→ **Task brief**
A verbatim reproduction of the lines below, from the line containing "buffer (R309). -/" through the line containing "exact congrArg _ (if_pos (by simp [hh]))", both ends included, is the whole required output.

→ **Records to use**
_____

section
/-! SUPPORT. The statements about CAN FD ports: fault confinement and bus-off, transmit buffers and their completions, received frames and
service segments, configuration changes. -/

namespace Sys2Proof.Proofs

open Sys2Proof Sys2Proof.Machine Sys2Proof.Safety Sys2Proof.Laws

/-! ### Fault confinement, bus-off and recovery (R311, R312) -/

section
variable {s u : State} {p : Nat}

/-- A bus error counts in a port that is error-active, error-passive or listening, with an LEC from 1 to 6 (R311). -/
theorem canBusError_takingPart {lec n : Nat} (tx ex : Bool) (hp : p < 8) (hst : [1, 2, 5].contains (s.canState p) = true) (h1 : 1 ≤ lec)
    (h6 : lec ≤ 6) : exec (.canBusError p lec tx ex n) s = .next (s.canError p lec tx ex n) :=
  congrArg _ (if_pos (by simp only [hp, hst, h1, h6, decide_true, Bool.and_self]))

theorem canBusError_noPort (lec n : Nat) (tx ex : Bool) (hp : 8 ≤ p) : exec (.canBusError p lec tx ex n) s = .next s :=
  congrArg _ (if_neg (by simp [Nat.not_lt.2 hp]))

/-- With nothing on the bus, bus-off shows in STATE, in TEC, in the events and on EVT_Q (R311, R312). -/
theorem canBusOff_idle (hp : p < 8) (hst : s.canState p = 2) (ht : 255 < (s.canPort p).txErr) (hb : (s.canPort p).onBus = none)
    (hu : (s.wr R.CF_STATUS_STATE 3 p).inc R.CF_BUSOFF p = u) :
    exec (.canBusOff p) s = .next ((((u.wr R.CF_STATUS_TEC 255 p).canMark p 0 R.CF_EVENTS_BUSOFF).canEvent p 3 0 0).canPend p) := by
  rw [exec_canBusOff, execCanBusOff, if_pos (by simp [hp, hst, ht])]
  simp only [hb, hu]

/-- The frame on the bus has failed with the error that takes its port to bus-off (R308, R312). -/
theorem canBusOff_sending {b frc : Nat} (hp : p < 8) (hst : s.canState p = 2) (ht : 255 < (s.canPort p).txErr)
    (hb : (s.canPort p).onBus = some (b, frc))
    (hu : (((s.updCan p (fun c => { c with onBus := none })).canFailed p b 2 frc).wr R.CF_STATUS_STATE 3 p).inc R.CF_BUSOFF p = u) :
    exec (.canBusOff p) s = .next ((((u.wr R.CF_STATUS_TEC 255 p).canMark p 0 R.CF_EVENTS_BUSOFF).canEvent p 3 0 0).canPend p) := by
  rw [exec_canBusOff, execCanBusOff, if_pos (by simp [hp, hst, ht])]
  simp only [hb, hu]

theorem canBusOff_withinLimit (ht : (s.canPort p).txErr ≤ 255) : exec (.canBusOff p) s = .next s :=
  congrArg _ (if_neg (by simp [Nat.not_lt.2 ht]))

/-- After 128 times 11 recessive bits a recovering port is error-active with its counters at 0 (R312). -/
theorem canRecoveryComplete_due (hp : p < 8) (hst : s.canState p = 4)
    (ht : (s.canPort p).recoverAt + 1408 * s.canBit p ≤ s.tb.frc) :
    exec (.canRecoveryComplete p) s = .next (((((s.wr R.CF_STATUS_STATE 1 p).canMark p 1 R.CF_EVENTS_RECOVERED).updCan p
      (fun c => { c with txErr := 0, rxErr := 0 })).canEvent p 3 0 0).canRefresh p) :=
  congrArg _ (if_pos (by simp [hp, hst, ht]))

theorem canRecoveryComplete_notRecovering (hst : s.canState p ≠ 4) : exec (.canRecoveryComplete p) s = .next s :=
  congrArg _ (if_neg (by simp [hst]))

end

/-! ### Transmit records and the start of a frame (R305, R307) -/

section
variable {s u : State} {p : Nat}

theorem canTxRecord_core (r : Bytes) (hp : p < 8) (hl : s.canListens = false) :
    exec (.canTxRecord p (some r)) s = .next (s.canRecord p false r) := by
  rw [exec_canTxRecord, execCanTxRecord, if_neg (Nat.not_le.2 hp)]
  exact congrArg _ (if_neg (by simp [hl]))

/-- In RUN the oldest record of TX_Q is taken off its ring and loads its buffer (R305). -/
theorem canTxRecord_ring {t : State} {got : List Bytes} (hp : p < 8) (hg : s.ringTake (s.rd R.CF_RING_TX_Q p) 1 = (t, got))
    (hl : t.canListens = false) (hr : t.inRun = true) :
    exec (.canTxRecord p none) s = .next (got.foldl (fun s r => s.canRecord p true r) t) := by
  rw [exec_canTxRecord, execCanTxRecord, if_neg (Nat.not_le.2 hp)]
  simp only [hg]
  exact congrArg _ (if_neg (by simp [hl, hr]))

/-- A classic frame leaves with the stamp of its start and leaves the delay measurement alone (R296, R307). -/
theorem canTxStart_classic {b : Nat} {m : CanMsg} (d : Nat) (hs : s.canSends p = true) (hb : (s.canPort p).onBus = none)
    (hm : (s.canPort p).lowest = some (b, m)) (hf : bitOf m.ctrl 4 = false)
    (hu : (s.updCan p (fun c => { c with onBus := some (b, s.tb.frc) })).updBuf p b (fun x => { x with pend := false }) = u)
    (hmode : u.rd R.CF_CTRL_MODE p = 0) :
    exec (.canTxStart p d) s = .next (u.emit (.can p) .frame [m.idw, m.ctrl, u.tb.frc] m.data) := by
  rw [exec_canTxStart, execCanTxStart, if_neg (by simp [hs, hb])]
  simp only [hm, hu, hf, Bool.false_and, Bool.false_eq_true, if_false]
  exact congrArg _ (if_neg (by simp [hmode]))

theorem canTxStart_silent (d : Nat) (hs : s.canSends p = false) : exec (.canTxStart p d) s = .next s :=
  congrArg _ (if_pos (by simp [hs]))

theorem cfTxbAbort_port (v : Nat) (hp : p < 8) : exec (.cfTxbAbort p v) s =
    .next ((List.range 32).foldl (fun s b => if bitOf v b && !s.canOwned p b then s.canAbort p b 3 else s) s) :=
  congrArg _ (if_pos hp)

theorem cfTxbAbort_noPort (v : Nat) (hp : 8 ≤ p) : exec (.cfTxbAbort p v) s = .next s := congrArg _ (if_neg (Nat.not_lt.2 hp))

end

/-! ### The end of an attempt (R308, R309) -/

section
variable {s v u : State} {p b frc : Nat}

/-- A frame that is neither aborted nor one-shot is sent again (R308). -/
theorem canFailed_again (reason : Nat) (ha : (s.canBuf p b).abort = false)
    (ho : (s.canBuf p b).msg.any (fun m => bitOf m.ctrl 24) = false) :
    s.canFailed p b reason frc = s.updBuf p b (fun x => x.leave true true) := by
  rw [State.canFailed, if_neg (by simp [ha]), if_neg (by simp [ho])]

/-- An aborted frame has failed as aborted, however its attempt ended (R308). -/
theorem canFailed_aborted (reason : Nat) (ha : (s.canBuf p b).abort = true) :
    s.canFailed p b reason frc = (s.updBuf p b (fun x => x.leave false false)).canDone p b false 3 frc := if_pos ha

theorem canTxComplete_idle (e : CanTxEnd) (hb : (s.canPort p).onBus = none) : exec (.canTxComplete p e) s = .next s := by
  rw [exec_canTxComplete, execCanTxComplete, hb]

/-- Lost arbitration fails the attempt with reason 1, an error with reason 2; a buffer other than 30 takes no segment after it (R308, R316). -/
theorem canTxComplete_failed (hb : (s.canPort p).onBus = some (b, frc)) (h30 : b ≠ 30)
    (hv : s.updCan p (fun c => { c with onBus := none }) = v) (hu : ∀ reason, v.canFailed p b reason frc = u) :
    exec (.canTxComplete p .lost) s = .next (u.canRefresh p) ∧ exec (.canTxComplete p .error) s = .next (u.canRefresh p) := by
  constructor <;>
  · simp only [exec_canTxComplete, execCanTxComplete, hb, hv, hu]
    rw [if_neg (by simp [h30])]

/-- A success takes 1 from the transmit counter, counts and completes its buffer (R309). -/
theorem canTxComplete_ok (hb : (s.canPort p).onBus = some (b, frc)) (h30 : b ≠ 30)
    (hv : ((s.updCan p (fun c => { c with onBus := none })).updCan p (fun c => { c with txErr := c.txErr - 1 })).inc R.CF_TX p = v)
    (hu : (v.updBuf p b (fun x => x.leave (v.canKeeps p b) false)).canDone p b true 0 frc = u) (hmode : u.rd R.CF_CTRL_MODE p = 0) :
    exec (.canTxComplete p .ok) s = .next (u.canRefresh p) := by
  simp only [exec_canTxComplete, execCanTxComplete, hb, hv, hu]
  rw [if_neg (by simp [h30]), if_neg (by simp [hmode])]

end

/-! ### Received frames (R299, R311, R319) -/

section
variable {s u : State} {p : Nat} {f : CanFrame} (hu : s.canTable p = u)
include hu

theorem canFrameRx_unheard (hh : u.canHears p = false) : exec (.canFrameRx p f) s = .next u := by
  rw [exec_canFrameRx, execCanFrameRx, hu]
  exact congrArg _ (if_pos (by simp [hh]))

/-- An FD frame with FD_EN 0 is answered with a form error (R319). -/
theorem canFrameRx_fdOff (hh : u.canHears p = true) (hf : f.fdf = true) (he : u.bit R.CF_CTRL_FD_EN p = false) :
    exec (.canFrameRx p f) s = .next (u.canError p 2 false false 0) := by
  rw [exec_canFrameRx, execCanFrameRx, hu, if_neg (by simp [hh])]
  exact congrArg _ (if_pos (by simp [hf, he]))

_____

→ **Solution to the problem**
/-- A success takes 1 from the transmit counter, counts and completes its buffer (R309). -/
theorem canTxComplete_ok (hb : (s.canPort p).onBus = some (b, frc)) (h30 : b ≠ 30)
    (hv : ((s.updCan p (fun c => { c with onBus := none })).updCan p (fun c => { c with txErr := c.txErr - 1 })).inc R.CF_TX p = v)
    (hu : (v.updBuf p b (fun x => x.leave (v.canKeeps p b) false)).canDone p b true 0 frc = u) (hmode : u.rd R.CF_CTRL_MODE p = 0) :
    exec (.canTxComplete p .ok) s = .next (u.canRefresh p) := by
  simp only [exec_canTxComplete, execCanTxComplete, hb, hv, hu]
  rw [if_neg (by simp [h30]), if_neg (by simp [hmode])]

end

/-! ### Received frames (R299, R311, R319) -/

section
variable {s u : State} {p : Nat} {f : CanFrame} (hu : s.canTable p = u)
include hu

theorem canFrameRx_unheard (hh : u.canHears p = false) : exec (.canFrameRx p f) s = .next u := by
  rw [exec_canFrameRx, execCanFrameRx, hu]
  exact congrArg _ (if_pos (by simp [hh]))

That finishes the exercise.